A year ago I had my mastectomy –it has been a long year, filled with anxiety and procedures and baldness and hospital corridors and scary machines. But it has also been a year of hope and friendship and love and caring. In the summer I had the last (hopefully, praise God) step. My “expanders” were replaced with my new—lifetime warranted—real, (sort-of) boobs. Looking down, I’m thinking there is not much to write about, I have a youthful size B and now all I need to do is shrink the rest of my body to match them!
I made a choice to have the double mastectomy. Statistics and some doctors (not mine) argue against the need, but it was never even a debate for me. The plastic surgeon has given me a new pair that I have to say look better then their predecessors, even with the scar that runs straight across. But it is so not about the way they look! I have read accounts from women mourning the loss of their breasts and I can only assume that they are much younger women and I feel for them and I am grateful that I have not had to deal with that too, but I honestly don’t mourn their loss.
What a gift health is. Lately I have been thinking a lot about The Epic of Gilgamesh. If you have not read it, it is one of the oldest written stories ever found in what was once Mesopotamia. In the story, Gilgamesh (thought to be a Sumerian King over 2000 years ago) is very upset when his friend Enkidu is dying. Enkidu is dying from disease as an old man and complains to Gilgmamesh that he did not get to die with honor on the battlefield as he was supposed to.

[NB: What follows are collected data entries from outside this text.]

-- ==== Sys2Proof/Tests/Slice0.lean ====
section
/-! SUPPORT. The author's own tests: the smoke tests of WellFormed, decoding of written-out words, vectors of the spec's section 95, and a witness for every statement that has hypotheses. Every expected result is the spec's own. -/

namespace Sys2Proof.Tests

-- The kernel evaluations below run one after another: side by side their threads can fill the memory limit.
set_option Elab.async false

open Sys2Proof.Machine

/-! ### Well-formedness: one ill-formed command for each check (30_encoding R96, R98) -/

theorem test_wf_group0_unknown : (Command.mk 0x03 0 0).wellFormed = false := by decide
theorem test_wf_group1_unknown : (Command.mk 0x16 0 0).wellFormed = false := by decide
theorem test_wf_group2_unknown : (Command.mk 0x26 0 0).wellFormed = false := by decide
theorem test_wf_group3_unknown : (Command.mk 0x31 0 0).wellFormed = false := by decide
theorem test_wf_group_unknown : (Command.mk 0xFF 0xFFFFFFFF 0xFFFFFFFF).wellFormed = false := by decide
theorem test_wf_set_b : (Command.mk 0x10 0x3F000000 1).wellFormed = false := by decide
theorem test_wf_get_a : (Command.mk 0x20 1 0).wellFormed = false := by decide
theorem test_wf_getst_b : (Command.mk 0x30 0 1).wellFormed = false := by decide
theorem test_wf_set_value_out_of_range : (Command.mk 0x13 0 0).wellFormed = true := by decide

/-! ### Decoding: one written-out word per constructor (30_encoding R95, R101) -/

theorem test_decode_prepare : decode 0x01472C440000000200 = .ok (.prepare 0x472C4400 512) := by decide
theorem test_decode_frame : decode 0x023F800000BECCCCCD = .ok (.frame 0x3F800000 0xBECCCCCD) := by decide
theorem test_decode_set_drywet : decode 0x103E80000000000000 = .ok (.setDryWet 0x3E800000) := by decide
theorem test_decode_set_feedback : decode 0x113F00000000000000 = .ok (.setFeedback 0x3F000000) := by decide
theorem test_decode_set_depth : decode 0x123F80000000000000 = .ok (.setDepth 0x3F800000) := by decide
theorem test_decode_set_rate : decode 0x1341A0000000000000 = .ok (.setRate 0x41A00000) := by decide
theorem test_decode_set_phase : decode 0x143E80000000000000 = .ok (.setPhase 0x3E800000) := by decide
theorem test_decode_set_type : decode 0x150000000300000000 = .ok (.setType 3) := by decide
theorem test_decode_get_drywet : decode 0x200000000000000000 = .ok .getDryWet := by decide
theorem test_decode_get_feedback : decode 0x210000000000000000 = .ok .getFeedback := by decide
theorem test_decode_get_depth : decode 0x220000000000000000 = .ok .getDepth := by decide
theorem test_decode_get_rate : decode 0x230000000000000000 = .ok .getRate := by decide
theorem test_decode_get_phase : decode 0x240000000000000000 = .ok .getPhase := by decide
theorem test_decode_get_type : decode 0x250000000000000000 = .ok .getType := by decide
theorem test_decode_getst : decode 0x300000000000000000 = .ok .getst := by decide

/-- Words the decoder refuses, each by its name (30_encoding R98; 95 section 2.1 rows 21 to 28). -/
theorem test_decode_refuses :
    decode 0 = .error .unknownOpcode ∧ decode 0x160000000000000000 = .error .unknownOpcode ∧
    decode 0xFFFFFFFFFFFFFFFFFF = .error .unknownOpcode ∧ decode 0x103F00000000000001 = .error .nonZeroB ∧
    decode 0x200000000100000000 = .error .nonZeroA ∧ decode 0x250000000080000000 = .error .nonZeroB := by decide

Gilgamesh decides to ask the Gods why this happens and the story becomes a quest for immortality. It is not the immortality part that I think about. It is the truth of the story—so many people do live wonderful lives that are then capped with a long painful disease.
In my journey through breast cancer I’ve shared waiting rooms with a multitude of old people. I’ve loved seeing the couples who come in together, taking small slow steps, supporting each other. Often I’ve seen an old person supported by a daughter or a son. And sometimes I see them sitting there alone. And I think it is awful that this is so often the way a full life ends. And I feel the sorrow and anger and confusion that Gilgamesh felt. Why is this the plan?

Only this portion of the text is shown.